It is the following Tuesday after the great South Carolina deluge. In Columbia, we're seeing sunshine for the first time in about five days. Helicopters are pretty much a constant overhead as news stations, government agencies, and Lord-knows-who-else survey the scene from the air.
I live in northeast Columbia with my family and the destruction is not so obvious here. I suppose we must be on relatively high ground and so we weren't flooded out as much as the rest of the city. From Saturday night through midday Monday, we had a pretty steady rain. It wasn't storming, or even a particularly hard rain, just constant--especially Sunday (Oct 4). In fact, it's been several years since I've seen rain that constant, falling in big, heavy drops. It wasn't really scary while it was happening; more depressing.
Outside of the news reports, I would not have noted this rain as being anything out of the ordinary (we went to grocery in the midst of it, which isn't far from home) except for when I got up early Monday morning to feed the dog. The water running through the "ditch" that is our abbreviated back yard was up and rushing, though it did not reach the house or even cover the back porch. The french drain was able to handle the excess and channel it out to the street.
We suffered no flood damage and never even lost electricity (as of this writing), so we were pretty fortunate. Judging from the news, a number of streets and portions of the Interstates (I-20 and I-77) around us were closed. Dams and canals were breeched causing a lot of flooding in the southeast part of the city and keeping schools and businesses closed into the first of the work-week. Evacuations were forced in some areas. It seems we are on a high island of relative stability in the midst of a lot of calamity.
Out-of-state family and friends have been texting and calling to verify our well-being, so let me say that, at this point, we're OK. Our unknowns right now are: how long will my wife's workplace be closed, and, will we experience a loss of supplies (the grocery store was being cleared of bread and water) before this is "over."
The news media is calling this a "1000 year flooding event." From a statistical standpoint that's probably true, but the implication is of a natural event and I think there's little doubt of the human input. Some commentators will even concede that this event, like the California drought, is a byproduct of "climate change" or even "global warming." I think that's true, but there is more to the story.
All this was presaged by the passage of Hurricane Joaquin, which was at first "predicted" to make landfall on the US east coast and move over the Carolinas. Instead, it battered the Bahamas and then moved out over the Atlantic where it continues to weaken. It is apparently supposed to have contributed someway to bringing the huge load of moisture over the Carolinas that fell in the intense rains of the last few days. I say "apparently" because it looks to me like the two weather systems are pretty far separated.
So was there a causal connection between the hurricane and the rain? Probably of some sort, but I don't trust the Weather Channel to tell us the straight poop. I think the rain dumped on South Carolina was basically "stolen" from California. If you have trouble believing that weather is manipulated, I suggest you spend some time researching here.
Long ago, a Sumerian city-king (Gilgamesh, aka: Noah) survived a contrived flood and saw his thankfulness and hope for the future expressed as a rainbow. After our flood, I stood on my back porch in cooler air and looked up into slightly less pale blue skies and watched the SAG trails spreading into cirrus clouds.

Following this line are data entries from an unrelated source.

-- ==== Sys2Proof/Syntax.lean ====
section
/-! DEFINITION. The operations of SWIFT-CORE: one constructor of `Instr` per row of spec/opcode_table.json, with the
operand kinds of 30_encoding.md R92 to R94. -/

namespace Sys2Proof

/-- The two address spaces (20_memory.md R60, R61). As an operand or a descriptor register it is the 1-bit addressing
mode: `data` is 0 ("ram"), `const` is 1 ("rom") (10_state.md R23). -/
inductive Space where
  | data
  | const
deriving DecidableEq, Repr

/-- The two agents (00_scope.md R8; column agent of 30_encoding.md R95). -/
inductive Agent where
  | host
  | tick
deriving DecidableEq, Repr

/-- A `call` operand (30_encoding.md R94): a length byte and six characters, those at or past the length ignored. -/
structure Call where
  n  : Byte
  c0 : Byte
  c1 : Byte
  c2 : Byte
  c3 : Byte
  c4 : Byte
  c5 : Byte
deriving DecidableEq, Repr

/-- The six characters of a `call` operand, in order. -/
def Call.chars (k : Call) : List Byte := [k.c0, k.c1, k.c2, k.c3, k.c4, k.c5]

/-- The operands of `FB.BUILD`, in the order of format `FFB` (30_encoding.md R93). -/
structure BuildArgs where
  dst    : Nat
  dcall  : Call
  dssid  : Byte
  scall  : Call
  sssid  : Byte
  p1     : Bool
  p1call : Call
  p1ttl  : Byte
  p2     : Bool
  p2call : Call
  p2ttl  : Byte
  pmode  : Space
  paddr  : Nat
  plen   : Nat
deriving DecidableEq, Repr

/-- The names of the operand fields (spec/opcode_table.json), as `Refuse.BadOperand` reports them (60_exceptions.md R255). -/
inductive Field where
  | on | mode | addr | len | b | value | width | dst
  | dcall | dssid | scall | sssid | p1 | p1call | p1ttl | p2 | p2call | p2ttl | pmode | paddr | plen
deriving DecidableEq, Repr

/-- The operations (30_encoding.md R95), one constructor per row of spec/opcode_table.json. -/
inductive Instr where
  /-- `RESET` (46_system.md R240). -/
  | reset
  /-- `TICK` (40_symbol_clock.md R133). -/
  | tick
  /-- `HOST.ST addr, b` (46_system.md R241). -/
  | hostSt (addr : Nat) (b : Byte)
  /-- `HOST.LD mode, addr` (46_system.md R242). -/
  | hostLd (mode : Space) (addr : Nat)
  /-- `STATUS` (46_system.md R245). -/
  | status
  /-- `RTTY.SUBMIT mode, addr, len` (41_rtty.md R142). -/
  | rttySubmit (mode : Space) (addr len : Nat)
  /-- `RTTY.ENABLE on` (41_rtty.md R143). -/
  | rttyEnable (on : Bool)
  /-- `RTTY.WAIT` (41_rtty.md R144). -/
  | rttyWait
  /-- `RTTY.IRQ on` (41_rtty.md R145). -/
  | rttyIrq (on : Bool)
  /-- `RTTY.TICK` (41_rtty.md R146). -/
  | rttyTick
  /-- `AFSK.SUBMIT mode, addr, len` (43_hdlc.md R171). -/
  | afskSubmit (mode : Space) (addr len : Nat)
  /-- `AFSK.WAIT` (43_hdlc.md R172). -/
  | afskWait
  /-- `AFSK.IRQ on` (43_hdlc.md R173). -/
  | afskIrq (on : Bool)
  /-- `AFSK.TICK` (43_hdlc.md R174). -/
  | afskTick
  /-- `CRC.INIT` (44_frame_builder.md R202). -/
  | crcInit
  /-- `CRC.BYTE b` (44_frame_builder.md R203). -/
  | crcByte (b : Byte)
  /-- `CRC.FCS` (44_frame_builder.md R204). -/
  | crcFcs
  /-- `FB.BUILD` (44_frame_builder.md R209). -/
  | fbBuild (args : BuildArgs)
  /-- `FB.LEN` (44_frame_builder.md R211). -/
  | fbLen
  /-- `B91.ENC value, width, dst` (45_base91.md R231). -/
  | b91Enc (value : Nat) (width : Byte) (dst : Nat)
deriving DecidableEq, Repr

/-- Which agent issues an operation (30_encoding.md R95, column agent). -/
def Instr.agent : Instr → Agent
  | .reset => .host
  | .tick => .tick
  | .hostSt _ _ => .host
  | .hostLd _ _ => .host
  | .status => .host
  | .rttySubmit _ _ _ => .host
  | .rttyEnable _ => .host
  | .rttyWait => .host
  | .rttyIrq _ => .host
  | .rttyTick => .tick
  | .afskSubmit _ _ _ => .host
  | .afskWait => .host
  | .afskIrq _ => .host
  | .afskTick => .tick
  | .crcInit => .host
  | .crcByte _ => .host
  | .crcFcs => .host
  | .fbBuild _ => .host
  | .fbLen => .host
  | .b91Enc _ _ _ => .host

end Sys2Proof
end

The anomalous nature of the South Carolina deluge is very apparent to me. I don't see how anyone can spend any time watching the sky and not see that some huge program involving massive spraying from high-flying airplanes is going on. The sky is not as blue and the clouds are not as full as they were when I was young. The evidence is strong that the ruling powers have been perpetrating a program of geoengineering in a big way since about 1998. It is not a benign program, it seems mostly to be a militarization of the science of weather/climate control (according to the military's own documents). So why should they cause such grief for South Carolina (and California)? Why build more nuclear power plants when the meltdown of one (Fukishima) threatens all life on earth? Why explode some 2000 nuclear bombs and poison the land/atmosphere? Why use depleted uranium in munitions that sicken our own military? Why confront Russia and China with a nuclear war that can't be won? Don't expect sense from any of this. Geoengineering Watch has an insightful take on the South Caroline deluge here.